## Dataset entries
■ ■ ■

/-- R117 and R118: MATCH writes the full convolution with KERN, divided by E, times 2.0, times S, in three roundings;
MATCH.T keeps of these samples all but the last `6·SPS`. -/
def Obligations.MatchFiltersAndTrims : Prop :=
  ∀ (dst src : Nat) (s : State), s.Ready dst src .cplx → 0 < s.rrcLen.toNat → 2 * s.count src ≤ Config.bufWords →
    (s.count src = 0 ∨ 2 * (s.count src + s.rrcLen.toNat - 1) ≤ Config.bufWords) →
    let N := s.count src
    let Nout := if N = 0 then 0 else N + s.rrcLen.toNat - 1
    let scaled := fun (σ : Site) (y : Word) =>
      fmul (σ.sub 2) (fmul (σ.sub 1) (fdiv (σ.sub 0) y s.kernE) 0x4000000000000000#64) s.sScale
    let sum := fun (σ : Site) (n : Nat) (x : Nat → Word) =>
      dotFrom σ (n + 1 - N) (min n (s.rrcLen.toNat - 1) + 1 - (n + 1 - N)) s.tap fun k => x (n - k)
    let y := fun n => (⟨scaled (((s.site.sub 1).sub n).sub 0)
        (sum (((s.site.sub 0).sub n).sub 0) n fun i => (s.cplxElem src i).re),
      scaled (((s.site.sub 1).sub n).sub 1) (sum (((s.site.sub 0).sub n).sub 1) n fun i => (s.cplxElem src i).im)⟩ : Cplx)
    (∃ t, exec (.matchFull dst src) s = .next t ∧ CompletesInto 0x31#8 dst s t ∧ t.HoldsCplx dst Nout y)
      ∧ ∃ t, exec (.matchTrim dst src) s = .next t ∧ CompletesInto 0x31#8 dst s t
          ∧ t.HoldsCplx dst (Nout - 6 * s.sps.toNat) y

/-! Sampler and demapper (44_demapper.md). -/

/-- R120: SAMPLE copies SAMPLE_COUNT samples bit for bit, the first at `TOTAL_DELAY + TIMING_ADJ`, each `SPS` on. -/
def Obligations.SampleCopiesInstants : Prop :=
  ∀ (dst src : Nat) (s : State), s.Ready dst src .cplx →
    2 * s.count src ≤ Config.bufWords → 2 * s.sampleCount.toNat ≤ Config.bufWords →
    let st : Int := s.totalDelay.toNat + s.timingAdj.toInt
    (s.sampleCount.toNat = 0 ∨ (0 ≤ st ∧ st + ((s.sampleCount.toNat : Int) - 1) * s.sps.toNat < s.count src)) →
    ∃ t, exec (.sample dst src) s = .next t ∧ CompletesInto 0x32#8 dst s t
      ∧ t.HoldsCplx dst s.sampleCount.toNat fun k => s.cplxElem src (st.toNat + k * s.sps.toNat)

/-- R121: SAMPLE.A copies every instant inside the source: its count is the number of `k` with `st + k·SPS < N`. -/
def Obligations.SampleAutoCopiesAll : Prop :=
  ∀ (dst src : Nat) (s : State), s.Ready dst src .cplx → 0 < s.sps.toNat → 2 * s.count src ≤ Config.bufWords →
    let st : Int := s.totalDelay.toNat + s.timingAdj.toInt
    0 ≤ st →
    ∃ t cnt, exec (.sampleAuto dst src) s = .next t ∧ CompletesInto 0x32#8 dst s t
      ∧ (∀ k : Nat, k < cnt ↔ st + k * s.sps.toNat < s.count src)
      ∧ t.HoldsCplx dst cnt fun k => s.cplxElem src (st.toNat + k * s.sps.toNat)

/-- R122 for orders 1 and 2: a bit is 1 exactly if its part of the sample is above 0 in the IEEE 754 comparison; QPSK's
bits are interleaved I, Q. -/
def Obligations.DemapTakesSigns : Prop :=
  ∀ (dst src : Nat) (s : State), s.Ready dst src .cplx → 2 * s.count src ≤ Config.bufWords →
    (s.order.toNat = 1 → ∃ t, exec (.demap dst src) s = .next t ∧ CompletesInto 0x33#8 dst s t
      ∧ t.HoldsBits dst (s.count src) fun n => fgtZero (s.cplxElem src n).re)
    ∧ (s.order.toNat = 2 → ∃ t, exec (.demap dst src) s = .next t ∧ CompletesInto 0x33#8 dst s t
      ∧ t.HoldsBits dst (2 * s.count src) fun n =>
          if n % 2 = 0 then fgtZero (s.cplxElem src (n / 2)).re else fgtZero (s.cplxElem src (n / 2)).im)

/-- R122 for higher orders: sample `i` gives the bits, most significant first, of an index `v i` below M; for a finite
sample no point is nearer than that index's. Which of equally near points it is, and which index a sample that is not
finite gives, is not said (TIE, log 6). -/
def Obligations.DemapFindsNearestPoint : Prop :=
  ∀ (dst src : Nat) (s : State), s.Ready dst src .cplx → 2 < s.order.toNat → 2 * s.count src ≤ Config.bufWords →
    s.count src * s.order.toNat ≤ Config.bufWords →
    ∃ (t : State) (v : Nat → Nat), exec (.demap dst src) s = .next t ∧ CompletesInto 0x33#8 dst s t
      ∧ t.HoldsBits dst (s.count src * s.order.toNat)
          (fun n => (v (n / s.order.toNat)).testBit (s.order.toNat - 1 - n % s.order.toNat))
      ∧ ∀ i, i < s.count src → v i < 2 ^ s.order.toNat
          ∧ (F64.isFinite (s.cplxElem src i).re = true → F64.isFinite (s.cplxElem src i).im = true →
              ∀ w, w < 2 ^ s.order.toNat →
                distSq (s.cplxElem src i) (s.point (v i)) ≤ distSq (s.cplxElem src i) (s.point w))

/-- R123: in a configured machine of order 4 and above, DEMAP of exact constellation points gives the bits of their
indices. -/
def Obligations.ConstellationInverseLaw : Prop :=
  ∀ (dst src : Nat) (s : State) (v : Nat → Nat), s.Inv → s.Ready dst src .cplx → 4 ≤ s.order.toNat →
    2 * s.count src ≤ Config.bufWords → s.count src * s.order.toNat ≤ Config.bufWords →
    (∀ i, i < s.count src → v i < 2 ^ s.order.toNat
      ∧ s.cplxElem src i = ⟨f64 (s.point (v i)).i.toInt, f64 (s.point (v i)).q.toInt⟩) →
    ∃ t, exec (.demap dst src) s = .next t
      ∧ t.HoldsBits dst (s.count src * s.order.toNat) fun n =>
          (v (n / s.order.toNat)).testBit (s.order.toNat - 1 - n % s.order.toNat)

/-! The host interface (10_state.md, 20_memory.md, 70_reset_and_hazards.md). -/

/-- R126: a CMD write sets OVR and nothing else while BUSY; idle, it stores the word, sets BUSY and clears DONE. -/
def Obligations.CmdWriteIssues : Prop :=
  ∀ (s : State) (c : Word),
    (s.status.busy = true → accessOffset 0x030 8 (some c) s
        = .next { s with status := { s.status with ovr := true }, resp := .ok })
      ∧ (s.status.busy = false → accessOffset 0x030 8 (some c) s
        = .next { s with cmd := c, status := { s.status with busy := true, done := false }, resp := .ok })

/-- R17: a reserved offset reads as 0; a write to it, or to a read-only register as R151 lists them, has no effect at all;
R18, R19: ID, NBUF, BUFWORDS and KERNCAP read their constants. All of it busy or idle. The response is the model's own
field. -/
def Obligations.ReservedAndReadOnly : Prop :=
  ∀ (s : State) (off : Nat) (v : Word), off % 8 = 0 →
    (let reserved := off = 0x038 ∨ (0x068 ≤ off ∧ off ≤ 0x078) ∨ (0x130 ≤ off ∧ off ≤ 0x178)
        ∨ (0x1A8 ≤ off ∧ off ≤ 0x1B8) ∨ (0x1F0 ≤ off ∧ off ≤ 0xFF8)
     let readOnly := off ≤ 0x018 ∨ (0x080 ≤ off ∧ off ≤ 0x0B8) ∨ off = 0x0D0 ∨ off = 0x0D8 ∨ off = 0x0E8
        ∨ off = 0x0F8 ∨ off = 0x100
     (reserved → accessOffset off 8 none s = .next { s with resp := .data 0#64 })
      ∧ (reserved ∨ readOnly → accessOffset off 8 (some v) s = .next { s with resp := .ok })
      ∧ accessOffset 0x000 8 none s = .next { s with resp := .data 0x000000000001514D#64 }
      ∧ accessOffset 0x008 8 none s = .next { s with resp := .data 8#64 }
      ∧ accessOffset 0x010 8 none s = .next { s with resp := .data 0x100000#64 }
      ∧ accessOffset 0x018 8 none s = .next { s with resp := .data 0x10000#64 })

/-- R20, R147: CTRL reads IRQ_EN in bit 0 and 0 elsewhere; a write without bit 1 stores bit 0 in IRQ_EN; a write with bit 1
is a soft reset, and the rest of the word is ignored. All of it whatever BUSY is. R146: rst has the same effect, in one
step; a command in flight is abandoned. What the outside does next and the draw counter are the model's own and stay
(log 17). -/
def Obligations.ControlAndResets : Prop :=
  ∀ (s : State) (v : Word),
    accessOffset 0x020 8 none s = .next { s with resp := .data (if s.irqEn then 1#64 else 0#64) }
      ∧ (v.getLsbD 1 = false →
          accessOffset 0x020 8 (some v) s = .next { s with irqEn := v.getLsbD 0, resp := .ok })
      ∧ (v.getLsbD 1 = true → accessOffset 0x020 8 (some v) s
          = .next { State.reset with inbox := s.inbox, draws := s.draws, resp := .ok })
      ∧ ∀ rest, s.inbox = .rst :: rest → step s = .next { State.reset with inbox := rest, draws := s.draws }

/-- R21: a STATUS read shows each field at its bits and 0 in the reserved ones; a write clears DONE, OVR and WBUSY where it
has a 1 and changes nothing else. Both whatever BUSY is. -/
def Obligations.StatusRegister : Prop :=
  ∀ (s : State) (v : Word),
    (∃ w, accessOffset 0x028 8 none s = .next { s with resp := .data w }
        ∧ w.getLsbD 0 = s.status.busy ∧ w.getLsbD 1 = s.status.done ∧ w.getLsbD 2 = s.status.cfgValid
        ∧ w.getLsbD 3 = s.status.ovr ∧ w.getLsbD 4 = s.status.wbusy ∧ w.getLsbD 5 = s.status.kValid
        ∧ w.extractLsb' 6 2 = 0#2 ∧ w.extractLsb' 8 8 = s.status.err ∧ w.extractLsb' 16 8 = s.status.lastOpc
        ∧ w.extractLsb' 24 40 = 0#40)
      ∧ accessOffset 0x028 8 (some v) s = .next
          { s with
            status := { s.status with
              done := s.status.done && !v.getLsbD 1
              ovr := s.status.ovr && !v.getLsbD 3
              wbusy := s.status.wbusy && !v.getLsbD 4 }
            resp := .ok }

/-- R133: irq is DONE and IRQ_EN: raised by every completion, error or not, of a decoded command and of any command word
in flight, an illegal one too, while enabled; lowered by a W1C of DONE, by the next issue, by a soft reset and by rst;
masked by IRQ_EN 0, which leaves DONE. -/
def Obligations.InterruptLevel : Prop :=
  ∀ (s t : State) (v : Word),
    (s.irq = true ↔ s.status.done = true ∧ s.irqEn = true)
      ∧ (∀ i, exec i s = .next t → t.irq = s.irqEn)
      ∧ (s.status.busy = true → s.inbox = [] → step s = .next t → t.irq = s.irqEn)
      ∧ (∀ rest, s.status.busy = true → s.inbox = .engine :: rest → step s = .next t → t.irq = s.irqEn)
      ∧ (v.getLsbD 1 = true → accessOffset 0x028 8 (some v) s = .next t → t.irq = false)
      ∧ (s.status.busy = false → accessOffset 0x030 8 (some v) s = .next t → t.irq = false)
      ∧ (v.getLsbD 1 = true → accessOffset 0x020 8 (some v) s = .next t → t.irq = false)
      ∧ (v.getLsbD 1 = false → v.getLsbD 0 = false → accessOffset 0x020 8 (some v) s = .next t →
          t.irq = false ∧ t.status.done = s.status.done)
      ∧ (∀ rest, s.inbox = .rst :: rest → step s = .next t → t.irq = false)

/-- R28: an accepted write of any value to SCHEME, BIT_RATE, CARRIER_HZ, ALPHA, LPF_MULT or CONST_DATA clears CFG_VALID. -/
def Obligations.ConfigWritesInvalidate : Prop :=
  ∀ (s : State) (off : Nat) (v : Word), s.status.busy = false →
    off ∈ [0x040, 0x048, 0x050, 0x058, 0x060, 0x1C8] → (off = 0x1C8 → s.constIdx.toNat < 4096) →
    ∃ t, accessOffset off 8 (some v) s = .next t ∧ t.status.cfgValid = false

/-- R16, R22, R28 to R42, R46, R47, the registers while idle, CTRL and STATUS and the windows apart. A read answers the
register and changes nothing but the response. A write to a read-write register stores the word there, so that it reads
back, and changes nothing else but what is written beside it here: the first five clear CFG_VALID, a seed sets its stream
position to 0, RICIAN_K_DB sets K_VALID. -/
def Obligations.RegistersReadBack : Prop :=
  ∀ (s : State) (v : Word), s.status.busy = false →
    (∀ off w, (off, w) ∈
        [(0x030, s.cmd), (0x040, s.scheme), (0x048, s.bitRate), (0x050, s.carrierHz), (0x058, s.alpha),
         (0x060, s.lpfMult), (0x080, s.order), (0x088, s.fs), (0x090, s.sps), (0x098, s.rrcLen),
         (0x0A0, s.totalDelay), (0x0A8, s.sScale), (0x0B0, s.baud), (0x0B8, s.kernE), (0x0C0, s.snrDb),
         (0x0C8, s.awgnSeed), (0x0D0, s.awgnPos), (0x0D8, s.awgnSigma), (0x0E0, s.fadeSeed), (0x0E8, s.fadePos),
         (0x0F0, s.ricianKDb), (0x0F8, s.fadeHRe), (0x100, s.fadeHIm), (0x108, s.fofsHz), (0x110, s.fdriftRate),
         (0x118, s.fdelayFrac), (0x120, s.sampleCount), (0x128, s.timingAdj), (0x180, s.bufSel), (0x188, s.bufPtr),
         (0x1C0, s.constIdx), (0x1D0, s.kernIdx), (0x1E0, s.lpfIdx)] →
        accessOffset off 8 none s = .next { s with resp := .data w })
    ∧ (let noCfg := { s.status with cfgValid := false }
       ∀ (off : Nat) (t : State), (off, t) ∈
        [(0x040, { s with scheme := v, status := noCfg }), (0x048, { s with bitRate := v, status := noCfg }),
         (0x050, { s with carrierHz := v, status := noCfg }), (0x058, { s with alpha := v, status := noCfg }),
         (0x060, { s with lpfMult := v, status := noCfg }), (0x0C0, { s with snrDb := v }),
         (0x0C8, { s with awgnSeed := v, awgnPos := 0#64 }), (0x0E0, { s with fadeSeed := v, fadePos := 0#64 }),
         (0x0F0, { s with ricianKDb := v, status := { s.status with kValid := true } }),
         (0x108, { s with fofsHz := v }), (0x110, { s with fdriftRate := v }), (0x118, { s with fdelayFrac := v }),
         (0x120, { s with sampleCount := v }), (0x128, { s with timingAdj := v }), (0x180, { s with bufSel := v }),
         (0x188, { s with bufPtr := v }), (0x1C0, { s with constIdx := v }), (0x1D0, { s with kernIdx := v }),
         (0x1E0, { s with lpfIdx := v })] →
        accessOffset off 8 (some v) s = .next { t with resp := .ok }
          ∧ accessOffset off 8 none { t with resp := .ok } = .next { t with resp := .data v })

/-- R43: a BUF_DATA access while idle: in range, a read answers `B[b].w[p]` and a write stores it, both advancing BUF_PTR
modulo 2^64 and changing no length, no kind and no other word; a read of an unwritten word answers some word (log 2);
out of range, the access ends with a bus error (the model's fault, log 13). -/
def Obligations.BufferDataWindow : Prop :=
  ∀ (s : State) (v : Word), s.status.busy = false →
    let b := s.bufSel.toNat
    let p := s.bufPtr.toNat
    (8 ≤ b ∨ 0x100000 ≤ p →
      accessOffset 0x190 8 none s = .fault .busWindowRange ∧ accessOffset 0x190 8 (some v) s = .fault .busWindowRange)
    ∧ (b < 8 → p < 0x100000 →
      (∃ t w, accessOffset 0x190 8 none s = .next t ∧ (∀ x, s.word b p = some x → w = x)
        ∧ t = { s with bufPtr := s.bufPtr + 1#64, resp := .data w, draws := t.draws })
      ∧ ∃ t, accessOffset 0x190 8 (some v) s = .next t
          ∧ t = { s with bufs := t.bufs, bufPtr := s.bufPtr + 1#64, resp := .ok }
          ∧ t.word b p = some v ∧ (∀ c i, c ≠ b ∨ i ≠ p → t.word c i = s.word c i)
          ∧ ∀ c, (t.buf c).len = (s.buf c).len ∧ (t.buf c).kind = (s.buf c).kind)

■ ■ ■

Starting at the line that holds "let b := s.bufSel.toNat", retype each line exactly through the end of the entries, both ends included.

    let b := s.bufSel.toNat
    let p := s.bufPtr.toNat
    (8 ≤ b ∨ 0x100000 ≤ p →
      accessOffset 0x190 8 none s = .fault .busWindowRange ∧ accessOffset 0x190 8 (some v) s = .fault .busWindowRange)
    ∧ (b < 8 → p < 0x100000 →
      (∃ t w, accessOffset 0x190 8 none s = .next t ∧ (∀ x, s.word b p = some x → w = x)
        ∧ t = { s with bufPtr := s.bufPtr + 1#64, resp := .data w, draws := t.draws })
      ∧ ∃ t, accessOffset 0x190 8 (some v) s = .next t
          ∧ t = { s with bufs := t.bufs, bufPtr := s.bufPtr + 1#64, resp := .ok }
          ∧ t.word b p = some v ∧ (∀ c i, c ≠ b ∨ i ≠ p → t.word c i = s.word c i)
          ∧ ∀ c, (t.buf c).len = (s.buf c).len ∧ (t.buf c).kind = (s.buf c).kind)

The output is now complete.